● ABOUT THIS TASK
Could you write out every entry exactly as it stands?

● RECORDS FOR THE EXERCISE
/-- MODE_CHANGE: parameter MODE_CHANGE of WAG (R429) is written. -/
def execModeChange (p : Pair) (s : State) : Host.Outcome State Fault Refusal :=
  s.asChange p (s.takeParam p 1 10 1) (doModeChange p)

/-- HP_ACK: parameter HP_ACK of LEG (R536) is written. -/
def execHpAck (p : Pair) (s : State) : Host.Outcome State Fault Refusal :=
  s.asOwnChange p (s.takeParam p 1 14 1) (doHpAck p)

/-- RECOVER: parameter RECOVER of LEG (R541) is written. -/
def execRecover (p : Pair) (s : State) : Host.Outcome State Fault Refusal :=
  s.asOwnChange p (s.takeParam p 1 14 2) (doRecover p)

/-- GP_WRITE: parameter GP_WRITE of LEG (R550) is written. -/
def execGpWrite (p : Pair) (s : State) : Host.Outcome State Fault Refusal :=
  s.asOwnChange p (s.takeParam p 1 14 3) (doGpWrite p)

/-- The next descriptor of pair p if it is a LOAD of one of the tables [lo, hi] of a block. -/
def State.takeLoadIn (s : State) (p : Pair) (block lo hi : Nat) : Option Entry :=
  match s.takeOp p.val 1 1 with
  | some e => if e.tblBlock = block && decide (lo ≤ e.tblNum) && decide (e.tblNum ≤ hi) then some e else none
  | none => none

/-- SCAN_LIST_LOAD: a LOAD of table 0x010 to 0x014 of CNV (R274, R276). -/
def execScanListLoad (p : Pair) (s : State) : Host.Outcome State Fault Refusal :=
  s.asChange p (s.takeLoadIn p 7 16 20) (doScanListLoad p)

/-- SCHEDULE_LOAD: a LOAD of table 0x010 + m of WAG (R407, R409). -/
def execScheduleLoad (p : Pair) (s : State) : Host.Outcome State Fault Refusal :=
  s.asChange p (s.takeLoadIn p 10 16 23) (doScheduleLoad p)

/-- LOAD_IMAGE: a program image for a task (R238, R250). -/
def execLoadImage (p : Pair) (s : State) : Host.Outcome State Fault Refusal :=
  s.asChange p (s.takeOp p.val 3 1) (doLoadImage p)

/-- EXCHANGE: a task takes its inactive image at its next release (R250 to R255). -/
def execExchange (p : Pair) (s : State) : Host.Outcome State Fault Refusal :=
  s.asChange p (s.takeOp p.val 3 2) (doExchange p)

/-- TIME_SET: TB0 is set (R58, R98). -/
def execTimeSet (p : Pair) (s : State) : Host.Outcome State Fault Refusal :=
  s.asChange p (s.takeOp p.val 2 3) (doTimeSet p)

/-- READ_ONLY_TABLE_LOAD: a LOAD of a table that can only be read is refused with 0x02, on a member that does not act with
0x70 (R158, R328, R406, R449, R473). -/
def execReadOnlyTableLoad (p : Pair) (s : State) : Host.Outcome State Fault Refusal :=
  match s.takeOp p.val 1 1 with
  | none => .next s
  | some e =>
    match tableShape e.tblBlock e.tblNum with
    | some (_, _, false) => .next (s.finish p.val e.sub (if s.roleActs then 0x02 else 0x70) 0)
    | _ => .next s

end Sys2Proof.Machine
end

● EXPECTED ANSWER
/-- MODE_CHANGE: parameter MODE_CHANGE of WAG (R429) is written. -/
def execModeChange (p : Pair) (s : State) : Host.Outcome State Fault Refusal :=
  s.asChange p (s.takeParam p 1 10 1) (doModeChange p)

/-- HP_ACK: parameter HP_ACK of LEG (R536) is written. -/
def execHpAck (p : Pair) (s : State) : Host.Outcome State Fault Refusal :=
  s.asOwnChange p (s.takeParam p 1 14 1) (doHpAck p)

/-- RECOVER: parameter RECOVER of LEG (R541) is written. -/
def execRecover (p : Pair) (s : State) : Host.Outcome State Fault Refusal :=
  s.asOwnChange p (s.takeParam p 1 14 2) (doRecover p)

/-- GP_WRITE: parameter GP_WRITE of LEG (R550) is written. -/
def execGpWrite (p : Pair) (s : State) : Host.Outcome State Fault Refusal :=
  s.asOwnChange p (s.takeParam p 1 14 3) (doGpWrite p)

/-- The next descriptor of pair p if it is a LOAD of one of the tables [lo, hi] of a block. -/
def State.takeLoadIn (s : State) (p : Pair) (block lo hi : Nat) : Option Entry :=
  match s.takeOp p.val 1 1 with
  | some e => if e.tblBlock = block && decide (lo ≤ e.tblNum) && decide (e.tblNum ≤ hi) then some e else none
  | none => none

/-- SCAN_LIST_LOAD: a LOAD of table 0x010 to 0x014 of CNV (R274, R276). -/
def execScanListLoad (p : Pair) (s : State) : Host.Outcome State Fault Refusal :=
  s.asChange p (s.takeLoadIn p 7 16 20) (doScanListLoad p)

/-- SCHEDULE_LOAD: a LOAD of table 0x010 + m of WAG (R407, R409). -/
def execScheduleLoad (p : Pair) (s : State) : Host.Outcome State Fault Refusal :=
  s.asChange p (s.takeLoadIn p 10 16 23) (doScheduleLoad p)

/-- LOAD_IMAGE: a program image for a task (R238, R250). -/
def execLoadImage (p : Pair) (s : State) : Host.Outcome State Fault Refusal :=
  s.asChange p (s.takeOp p.val 3 1) (doLoadImage p)

/-- EXCHANGE: a task takes its inactive image at its next release (R250 to R255). -/
def execExchange (p : Pair) (s : State) : Host.Outcome State Fault Refusal :=
  s.asChange p (s.takeOp p.val 3 2) (doExchange p)

/-- TIME_SET: TB0 is set (R58, R98). -/
def execTimeSet (p : Pair) (s : State) : Host.Outcome State Fault Refusal :=
  s.asChange p (s.takeOp p.val 2 3) (doTimeSet p)

/-- READ_ONLY_TABLE_LOAD: a LOAD of a table that can only be read is refused with 0x02, on a member that does not act with
0x70 (R158, R328, R406, R449, R473). -/
def execReadOnlyTableLoad (p : Pair) (s : State) : Host.Outcome State Fault Refusal :=
  match s.takeOp p.val 1 1 with
  | none => .next s
  | some e =>
    match tableShape e.tblBlock e.tblNum with
    | some (_, _, false) => .next (s.finish p.val e.sub (if s.roleActs then 0x02 else 0x70) 0)
    | _ => .next s

end Sys2Proof.Machine
end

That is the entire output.